> **Exercise aim**
Gather each line of the records where "hoAsk" appears.

[Data for review — start]

-- ==== Sys2Proof/Machine/Copies.lean ====
section
/-! DEFINITION. Handover messages as carried, the errands that expect an acknowledgement, and what a holder does with the
messages of its owner (R335 to R339, R352 to R357; log entry 25). -/

namespace Sys2Proof.Machine

/-! ### Messages (R338, Tables 13-2 to 13-4) -/

/-- The header of a HANDOVER payload (Table 13-2). -/
structure HoMsg where
  request : Word
  epoch : Nat
  kind : Nat
  target : Nat := 0
  code : Nat := 0
  arg : Nat := 0
deriving DecidableEq, Repr

/-- Its 24 bytes. -/
def HoMsg.bytes (h : HoMsg) : List Byte :=
  toBytes 8 h.request.toNat ++
    toBytes 8 (h.epoch % 2 ^ 32 + h.kind % 256 * 2 ^ 32 + h.target % 16 * 2 ^ 40 + h.code % 256 * 2 ^ 44) ++ toBytes 8 h.arg

/-- The header a payload spells. -/
def hoMsgOf (bs : List Byte) : HoMsg :=
  let w := leAt bs 8 8
  ⟨wordAt bs 0, bits w 31 0, bits w 39 32, bits w 43 40, bits w 51 44, leAt bs 16 8⟩

/-- The body of a PAGE_OPEN (Table 13-4). -/
structure PageOpen where
  layer : Nat
  index : Nat
  pkind : Nat
  pos : Nat
  member : Nat
  policy : Nat
  chunk : Nat
deriving DecidableEq, Repr

/-- Its 16 bytes. -/
def PageOpen.bytes (p : PageOpen) : List Byte :=
  toBytes 8 (p.layer % 2 ^ 9 + p.index % 2 ^ 12 * 2 ^ 9 + p.pkind % 4 * 2 ^ 21 + p.pos % 16 * 2 ^ 23 + p.member % 16 * 2 ^ 27 +
    p.policy % 4 * 2 ^ 31 + p.chunk % 2 ^ 12 * 2 ^ 33) ++ toBytes 8 0

/-- The body a PAGE_OPEN's payload spells. -/
def pageOpenOf (bs : List Byte) : PageOpen :=
  let w := leAt bs 24 8
  ⟨bits w 8 0, bits w 20 9, bits w 22 21, bits w 26 23, bits w 30 27, bits w 32 31, bits w 44 33⟩

/-- ARG of a PAGE_OPEN: the model, and for a data member its stripe's parity members, whose nodes and valid bits it needs
to send deltas (log entry 25). -/
def openArg (model : Nat) (parity : List (Option Nat)) : Nat :=
  let m (i : Nat) : Nat := match (parity[i]?).join with | none => 0 | some n => n % 2 ^ 14 + 2 ^ 14
  model % 2 ^ 20 + m 0 * 2 ^ 20 + m 1 * 2 ^ 35

/-- The parity members an ARG names, with their place. -/
def openParity (arg : Nat) : List (Nat × Nat) :=
  (if arg.testBit 34 then [(0, bits arg 33 20)] else []) ++ (if arg.testBit 49 then [(1, bits arg 48 35)] else [])

/-- Where a message to a node about a slice's request goes: that node, the slice's number, offset 0 (log entry 25). -/
def nodeAddr (node slice : Nat) : Word := BitVec.ofNat 64 (node % 2 ^ 14 * 2 ^ 50 + slice % 64 * 2 ^ 44)

/-- A HANDOVER message; it travels in class 7. -/
def hoAsk (addr : Word) (h : HoMsg) (body : List Byte) : Ask := { op := 0x0C, cls := 7, addr, payload := h.bytes ++ body }

/-- Send a HANDOVER message that nothing waits for; one that finds no route is not sent. -/
def State.hoSend (s : State) (slice : Nat) (addr : Word) (h : HoMsg) : State :=
  (s.request .none slice (hoAsk addr h [])).getD s

/-! ### Errands (R339, Table 13-5) -/

/-- Send a message on an errand; none where it finds no route. -/
def State.errand (s : State) (e : Errand) (slice : Nat) (a : Ask) : Option State :=
  let (id, s) := s.newJob (.errand 1 e)
  s.request (.job id) slice a

/-- The attempts of Table 13-5. -/
def hoAttempts : Nat := 4

/-- Messages that are sent again when unanswered: those that Table 13-5 gives attempts. -/
def Errand.again : Errand → Bool
  | .exchange _ => false
  | .source _ _ => false
  | .pageOpen _ _ _ => false
  | .pageWr _ _ _ => false
  | .deltaOpen _ _ => false
  | .delta _ _ => false
  | _ => true

/-- An attempt has had no answer: the next attempt leaves, or the errand has failed with NO_ANSWER: true. -/
def State.errandRetry (s : State) (id : Nat) (o : FabOp) : Bool × State :=
  match Table.find s.jobs id with
  | some (.errand n e) =>
    if n < hoAttempts && e.again then
      let s := { s with jobs := Table.set s.jobs id (.errand (n + 1) e) }
      let a : Ask := { op := o.req.op, cls := o.req.cls, addr := o.req.addr, payload := o.req.payload, len := o.req.len, fixed := o.fixed }
      match s.request (.job id) o.slice a with
      | some s => (false, s)
      | none => (true, s)
    else (true, s)
  | _ => (false, s)

/-! ### Holders (R335, R337, R355, R357) -/

/-- Refuse a message for its epoch (R339). -/
def State.staleEpoch (s : State) (m : Req) : State := (s.bump ⟨.fabHoStaleCnt, 0, 0, 0⟩).refuse m 0x25

/-- Serve a message at the hold record of its request; NO_TABLE where there is none (R336). -/
def State.atHold (s : State) (m : Req) (h : HoMsg) (k : Nat → HoldRec → State) : State :=
  match s.holdFind (gaSlice m.addr) h.request with
  | none => s.refuse m 0x26
  | some i => k i (s.holdAt (gaSlice m.addr) i)

/-- The same for a message whose epoch must be the record's. -/
def State.atEpoch (s : State) (m : Req) (h : HoMsg) (k : Nat → HoldRec → State) : State :=
  s.atHold m h (fun i r => if h.epoch = r.epoch then k i r else s.staleEpoch m)

/-- EPOCH_SET (R337). -/
def State.serveEpochSet (s : State) (m : Req) (h : HoMsg) : State :=
  s.atHold m h fun i r =>
    if h.epoch < r.epoch then s.staleEpoch m
    else if h.epoch = r.epoch then s.ack m []
    else (s.setHold (gaSlice m.addr) i { r with epoch := h.epoch, owner := m.src }).ack m []

/-- COVER: COVERED rises and EXPIRY is set (R352, R355). -/
def State.serveCover (s : State) (m : Req) (h : HoMsg) : State :=
  s.atEpoch m h fun i r =>
    (s.setHold (gaSlice m.addr) i { r with covered := max r.covered (bits h.arg 23 0), expiry := bits h.arg 63 32 }).ack m []

/-- A hold record, its table frames and its pages are freed (R355). -/
def State.dropHold (s : State) (slice i : Nat) : State :=
  let r := s.holdAt slice i
  let s := match s.localFrame r.root with
    | none => s
    | some n => s.freeTable n
  s.setHold slice i { request := 0, valid := false }

/-- DROP (R355). -/
def State.serveDrop (s : State) (m : Req) (h : HoMsg) : State :=
  s.atEpoch m h fun i _ => (s.dropHold (gaSlice m.addr) i).ack m []

/-- The handle a holder's table has for a page, if any. -/
def State.heldPage (s : State) (r : HoldRec) (layer index : Nat) : Option Word :=
  match s.localFrame r.root with
  | none => none
  | some root =>
    let e := s.layer root layer
    if s.rootLayers root ≤ layer || !e.enabled || e.pages ≤ index then none
    else
      let h := s.gword (e.addr index)
      if handleFlag h 0 then some h else none

/-- LOOKUP: the holder's handle of one page, with the record's epoch, COVERED and model. EPOCH 0 asks whatever the
record's epoch is, and is answered with handle 0 where the page is absent (R354, R359; log entry 25). -/
def State.serveLookup (s : State) (m : Req) (h : HoMsg) : State :=
  s.atHold m h fun _ r =>
    if h.epoch != 0 && h.epoch != r.epoch then s.staleEpoch m
    else
      let p := s.heldPage r (bits h.arg 8 0) (bits h.arg 20 9)
      if h.epoch != 0 && p.isNone then s.refuse m 0x80
      else
        let model := match s.localFrame r.root with | none => 0 | some n => s.rootModel n
        s.ack m (({ h with epoch := r.epoch, arg := (p.getD 0).toNat } : HoMsg).bytes ++ toBytes 8 (r.covered + model * 2 ^ 24))

/-- FENCE: FENCED is set or cleared by ARG[0] (R357; log entry 25). -/
def State.serveFence (s : State) (m : Req) (h : HoMsg) : State :=
  s.atEpoch m h fun i r => (s.setHold (gaSlice m.addr) i { r with fenced := h.arg.testBit 0 }).ack m []

/-- A loss of an entry's state: at once, or recorded for the commit of an entry in step (R60, R356). States that Table
2-4 gives no such transition keep. -/
def State.loseEntry (s : State) (i : Nat) : State :=
  let e := s.entry i
  if !([.admitted, .prefill, .parked, .decode, .paused, .expired, .handoverIn] : List ReqState).contains e.state then s
  else if e.inStep then s.setEntry i { e with lossRecorded := true }
  else s.transition i .lost rStateLost

/-- LOSS at the owner (R356). -/
def State.serveLoss (s : State) (m : Req) (h : HoMsg) : State :=
  match s.ownRequest (gaSlice m.addr) h.request with
  | none => s.refuse m 0x26
  | some i => if h.epoch != (s.entry i).epoch then s.staleEpoch m else (s.loseEntry i).ack m []

/-- HOLD_EXPIRY (R355): EXPIRY is system time bits [51:20]. -/
def holdExpiry (sl : SliceId) (h : Nat) (s : State) : State :=
  match s.holdSize sl.val with
  | none => s
  | some l =>
    let r := s.holdAt sl.val h
    if h < 2 ^ l && r.valid && r.expiry != 0 && r.expiry ≤ s.time / 2 ^ 20 % 2 ^ 32 then s.dropHold sl.val h else s

/-! ### Pages at a holder (R335, R352, R353) -/

/-- A root for a new hold record: the model's layers, or 256 where this node has no geometry of it (log entry 25). -/
def State.newHold (s : State) (m : Req) (h : HoMsg) (p : PageOpen) (i : Nat) : Option State :=
  let slice := gaSlice m.addr
  (s.allocate slice (reqField m) 2 0 false).map fun (n, s) =>
    let model := bits h.arg 19 0
    let layers := match s.geometry model with | none => 256 | some g => g.layers
    let root := mkHandle s.node n (s.frame n).gen 0 1
    let s := s.formatRoot n h.request model layers root
    s.setHold slice i { request := h.request, epoch := h.epoch, member := p.member, policy := p.policy, root, owner := m.src,
                        chunk := p.chunk }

[Data for review — finish]

> **Answer for the task**
def hoAsk (addr : Word) (h : HoMsg) (body : List Byte) : Ask := { op := 0x0C, cls := 7, addr, payload := h.bytes ++ body }
  (s.request .none slice (hoAsk addr h [])).getD s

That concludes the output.